Pull out of the data below the stretch of lines bounded by the one containing "theorem State.writeResult_effect (s" and the one containing "s.memWrite va v = .done", both bounds included, unchanged.

------------------------------------------------------------------------

-- ==== Sys2Proof/Laws/Effects.lean ====
section
/-! SUPPORT. What the shared ends of instructions do, in the terms of Sys2Proof/Safety.lean: the ALU end, the register move, the
completing store, the trap, and the words and bytes of memory. -/

namespace Sys2Proof.Machine

/-- A word of memory as the claims spell it. -/
theorem wordAt_eq (s : State) (pa : Nat) : wordAt s pa = Memory.readWord s.mem pa := rfl

/-- `SetFlags`, in the bits of `FR` (R150). -/
theorem FlagsAre.of_fr {s t : State} (h : t.fr = s.fr) {c z g v : Bool} (hs : FlagsAre s c z g v) :
    FlagsAre t c z g v := by
  simpa only [FlagsAre, h] using hs

/-- The common end of the ALU instructions (R144, R150). -/
theorem State.writeResult_effect (s : State) (rd : RegNum) (r : Word) (c v : Bool) :
    AluEffect s (s.writeResult rd r c v) rd r c v := by
  refine ⟨by simp [State.writeResult], ?_, rfl, fun k hk => ?_, fun x hx => ?_, fun a => rfl, rfl, rfl, rfl, rfl, rfl⟩
  · exact FlagsAre.of_fr (by rfl) (setFlags_flagsAre (s.setReg rd r) r c v)
  · have hk' : k ≠ rd := by simpa using hk
    simp [State.writeResult, State.reg_setReg_ne s r hk']
  · cases x <;> first | rfl | simp at hx

/-- A register written, then the advance. -/
theorem State.moveTo_effect (s : State) (rd : RegNum) (r : Word) : MoveEffect s (s.setReg rd r).advance rd r := by
  refine ⟨by simp, rfl, fun k hk => ?_, fun x hx => ?_, fun a => rfl, rfl, rfl, rfl, rfl, rfl⟩
  · have hk' : k ≠ rd := by simpa using hk
    simp [State.reg_setReg_ne s r hk']
  · cases x <;> first | rfl | simp at hx

/-- A word stored (R61, R67). -/
theorem StoreEffect.of_mem {s t : State} {pa : Nat} {v : Word} (h : t.mem = Memory.writeWord s.mem pa v) :
    StoreEffect s t pa v := by
  refine ⟨fun a ha => ?_, fun hw => ?_⟩
  · rw [h, Memory.read_writeWord_ne _ _ ha]
  · have := Memory.read_writeWord_bytes hw pa v
    simpa only [MemoryHolds, h] using this

/-- Where a mapped word lies in memory, a read of it completes (R80). -/
theorem State.memRead_done {s : State} {va pde pte pa : Word} (h : s.Maps va pde pte pa)
    (hr : s.cfg.checkReads = false ∨ s.MayAccess pde pte) (hp : pa.toNat + 4 ≤ s.cfg.memSize) :
    s.memRead va = .done (wordAt s pa.toNat) := by
  rw [State.memRead_maps h hr, State.physRead_eq_some.mpr ⟨hp, rfl⟩]
  rfl

/-- Where a mapped word lies in memory, a write of it completes (R81). -/
theorem State.memWrite_done {s : State} {va pde pte pa : Word} (v : Word) (h : s.Maps va pde pte pa)
    (hr : s.MayAccess pde pte) (hp : pa.toNat + 4 ≤ s.cfg.memSize) :
    s.memWrite va v = .done (Memory.writeWord s.mem pa.toNat v) := by
  rw [State.memWrite_maps v h hr, State.physWrite_eq_some.mpr ⟨hp, rfl⟩]
  rfl

/-- The trap entry, both ways it can go (R250, R253). -/
theorem State.trigger_trapped (s : State) (n ec : Byte) : Trapped s (s.trigger n ec) n ec := by
  unfold State.trigger State.vectorAddress
  cases h : s.physRead (s.ivtr + 4#32 * n.setWidth 32) with
  | none =>
    have hn : ¬ s.vectorInMemory n := State.physRead_eq_none.mp h
    exact ⟨fun h' => absurd h' hn, fun _ => rfl⟩
  | some handler =>
    have hv : s.vectorInMemory n := (State.physRead_eq_some.mp h).1
    exact ⟨fun _ => ⟨handler, h, rfl⟩, fun h' => absurd hv h'⟩

/-- A page of the walk that is missing traps (R73). -/
theorem State.missing_traps {s : State} {va : Word} (h : s.Missing va) (v : Word) :
    s.memRead va = .pageFault ∧ s.memWrite va v = .pageFault := by
  constructor
  · rw [State.memRead, State.walk_missing h]; rfl
  · rw [State.memWrite, State.walk_missing h]; rfl

/-- A walk that leaves memory stops both accesses (R68). -/
theorem State.leaves_stops {s : State} {va : Word} (h : s.WalkLeavesMemory va) (v : Word) :
    s.memRead va = .outOfRange ∧ s.memWrite va v = .outOfRange := by
  constructor
  · rw [State.memRead, State.walk_leaves h]; rfl
  · rw [State.memWrite, State.walk_leaves h]; rfl

/-- A denied access raises GeneralProtectionFault(1) (R76, R80, R81). -/
theorem State.denied_raises {s : State} {va pde pte pa : Word} (h : s.Maps va pde pte pa) (hd : ¬ s.MayAccess pde pte)
    (v : Word) : (s.cfg.checkReads = true → s.memRead va = .kernelPage) ∧ s.memWrite va v = .kernelPage := by
  constructor
  · intro hc
    rw [State.memRead, (State.walk_done (x := ⟨pde, pte, pa⟩)).mpr h, Access.bind_done, hc,
      State.denied_eq_true.mpr hd]
    rfl
  · rw [State.memWrite, (State.walk_done (x := ⟨pde, pte, pa⟩)).mpr h, Access.bind_done, State.denied_eq_true.mpr hd]
    rfl

/-- A number names a register exactly when it is below 14 (R30). -/
theorem specialOf_isSome (n : RegNum) : (specialOf n).isSome = decide (n.toNat < 14) := by
  revert n
  decide

/-- The register a number names stands at that place of the list of all (R30). -/
theorem specialsInOrder_get (s : State) (n : RegNum) :
    (specialsInOrder s)[n.toNat]? = (specialOf n).map s.readSpecial := by
  have h : ∀ k : Fin 32, (specialsInOrder s)[k.val]? = (specialOf (BitVec.ofFin k)).map s.readSpecial := by
    intro k
    fin_cases k <;> rfl
  exact h n.toFin

end Sys2Proof.Machine
end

------------------------------------------------------------------------

*Solved exercise:*
theorem State.writeResult_effect (s : State) (rd : RegNum) (r : Word) (c v : Bool) :
    AluEffect s (s.writeResult rd r c v) rd r c v := by
  refine ⟨by simp [State.writeResult], ?_, rfl, fun k hk => ?_, fun x hx => ?_, fun a => rfl, rfl, rfl, rfl, rfl, rfl⟩
  · exact FlagsAre.of_fr (by rfl) (setFlags_flagsAre (s.setReg rd r) r c v)
  · have hk' : k ≠ rd := by simpa using hk
    simp [State.writeResult, State.reg_setReg_ne s r hk']
  · cases x <;> first | rfl | simp at hx

/-- A register written, then the advance. -/
theorem State.moveTo_effect (s : State) (rd : RegNum) (r : Word) : MoveEffect s (s.setReg rd r).advance rd r := by
  refine ⟨by simp, rfl, fun k hk => ?_, fun x hx => ?_, fun a => rfl, rfl, rfl, rfl, rfl, rfl⟩
  · have hk' : k ≠ rd := by simpa using hk
    simp [State.reg_setReg_ne s r hk']
  · cases x <;> first | rfl | simp at hx

/-- A word stored (R61, R67). -/
theorem StoreEffect.of_mem {s t : State} {pa : Nat} {v : Word} (h : t.mem = Memory.writeWord s.mem pa v) :
    StoreEffect s t pa v := by
  refine ⟨fun a ha => ?_, fun hw => ?_⟩
  · rw [h, Memory.read_writeWord_ne _ _ ha]
  · have := Memory.read_writeWord_bytes hw pa v
    simpa only [MemoryHolds, h] using this

/-- Where a mapped word lies in memory, a read of it completes (R80). -/
theorem State.memRead_done {s : State} {va pde pte pa : Word} (h : s.Maps va pde pte pa)
    (hr : s.cfg.checkReads = false ∨ s.MayAccess pde pte) (hp : pa.toNat + 4 ≤ s.cfg.memSize) :
    s.memRead va = .done (wordAt s pa.toNat) := by
  rw [State.memRead_maps h hr, State.physRead_eq_some.mpr ⟨hp, rfl⟩]
  rfl

/-- Where a mapped word lies in memory, a write of it completes (R81). -/
theorem State.memWrite_done {s : State} {va pde pte pa : Word} (v : Word) (h : s.Maps va pde pte pa)
    (hr : s.MayAccess pde pte) (hp : pa.toNat + 4 ≤ s.cfg.memSize) :
    s.memWrite va v = .done (Memory.writeWord s.mem pa.toNat v) := by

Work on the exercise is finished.